-- ==== Sys2Proof/Machine/Placement.lean ====
section
/-! DEFINITION. Placements: DISPATCH_PLACE (R291 to R293), yield (R291), resume (R295), migration (R304, R306) and the stage
boundary with re-division (R199, R305), and the policy of placements (R306, R407). -/

namespace Sys2Proof.Machine

/-- Relay numbers in ascending order, each below 32. -/
def risingRelays (rs : List Nat) : Bool := rs.all (· < 32) && (rs.zip rs.tail).all (fun p => p.1 < p.2)

/-- The cores in service of some Relays. -/
def coresOf (s : State) (relays : List Nat) : List Nat := (relays.map s.relayCores).flatten

/-- What the Starter finds of a placement (R172, R175, R293). -/
inductive Verdict where
  | ok | wait | refuse
  deriving DecidableEq, Repr

/-- Save frames in use and kept for named Fields (R293). -/
def framesHeld (s : State) : Nat :=
  ((s.disps.filter (fun y => y.cls != .sprint && (y.phase == .running || y.phase == .saved))).map (·.cores.length)).sum
    + 16 * ((List.range 8).filter (reservedField s)).length

/-- n more save frames are free (R293). -/
def framesFree (s : State) (n : Nat) : Bool := (framesHeld s + n) * 88 ≤ s.settingN 0x030D 0 * 1024

/-- The free physical segments of cores and of their dies hold a footprint (R172, R296). -/
def segsFit (s : State) (x : Dispatch) (cores : List Nat) : Bool :=
  cores.all (fun n => (segsOn s.mem.csMap n).length + (footNeed s.mem.csMap x true n).1
    ≤ 32 - (if reservedField s (fieldOf n) && x.cls != .sprint then s.settingN 0x030C 0 else 0))
  && (diesOf cores).all (fun d => let n := (footNeed s.mem.ifMap x false d).1
      if x.cls == .sprint then ifUsed s d true + n ≤ s.settingN 0x0204 d
      else ifUsed s d false + n ≤ 256 - s.settingN 0x0200 d - s.settingN 0x0204 d)

/-- The verdict on a first placement. -/
def verdict (s : State) (x : Dispatch) (cores : List Nat) : Verdict :=
  if !heldInside s x cores then .wait
  else if !heldLimits s x cores then .refuse
  else if segsFit s x cores && (x.cls == .sprint || framesFree s cores.length) then .ok
  else .wait

/-- The queue's previous dispatch has committed, where ORDERED asks for it (R287). -/
def orderMet (s : State) (x : Dispatch) : Bool :=
  !bit (field x.record 6 1) 0
    || !s.disps.any (fun y => y.id.queue == x.id.queue && y.id.seq + 1 == x.id.seq && y.phase != .ended)

/-- A waiting dispatch waits for HELD segments or save frames, or for its queue (R287, R292). -/
def waitsApart (s : State) (x : Dispatch) : Bool :=
  !orderMet s x || (List.range 128).any (fun n => boundCore s x n && !relayFree s x.id (relayOf n))
  || [0, 1].any (fun d => boundDie s x d && (rangeFrom (16 * d) 16).all (fun r => !relayFree s x.id r))
  || !framesFree s (4 * max 1 (shapeOf x))

/-- Another waiting dispatch of the class comes first (R292). -/
def someoneFirst (s : State) (x : Dispatch) : Bool :=
  s.disps.any (fun y => y.phase == .waiting && y.fate.isNone && y.cls == x.cls && y.tDoorbell < x.tDoorbell
    && !waitsApart s y)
══════
Problem statement
Write out, without alteration, the line that contains "x.id (relayOf n))" and all subsequent lines down to the end of the data above.

The answer
  !orderMet s x || (List.range 128).any (fun n => boundCore s x n && !relayFree s x.id (relayOf n))
  || [0, 1].any (fun d => boundDie s x d && (rangeFrom (16 * d) 16).all (fun r => !relayFree s x.id r))
  || !framesFree s (4 * max 1 (shapeOf x))

/-- Another waiting dispatch of the class comes first (R292). -/
def someoneFirst (s : State) (x : Dispatch) : Bool :=
  s.disps.any (fun y => y.phase == .waiting && y.fate.isNone && y.cls == x.cls && y.tDoorbell < x.tDoorbell
    && !waitsApart s y)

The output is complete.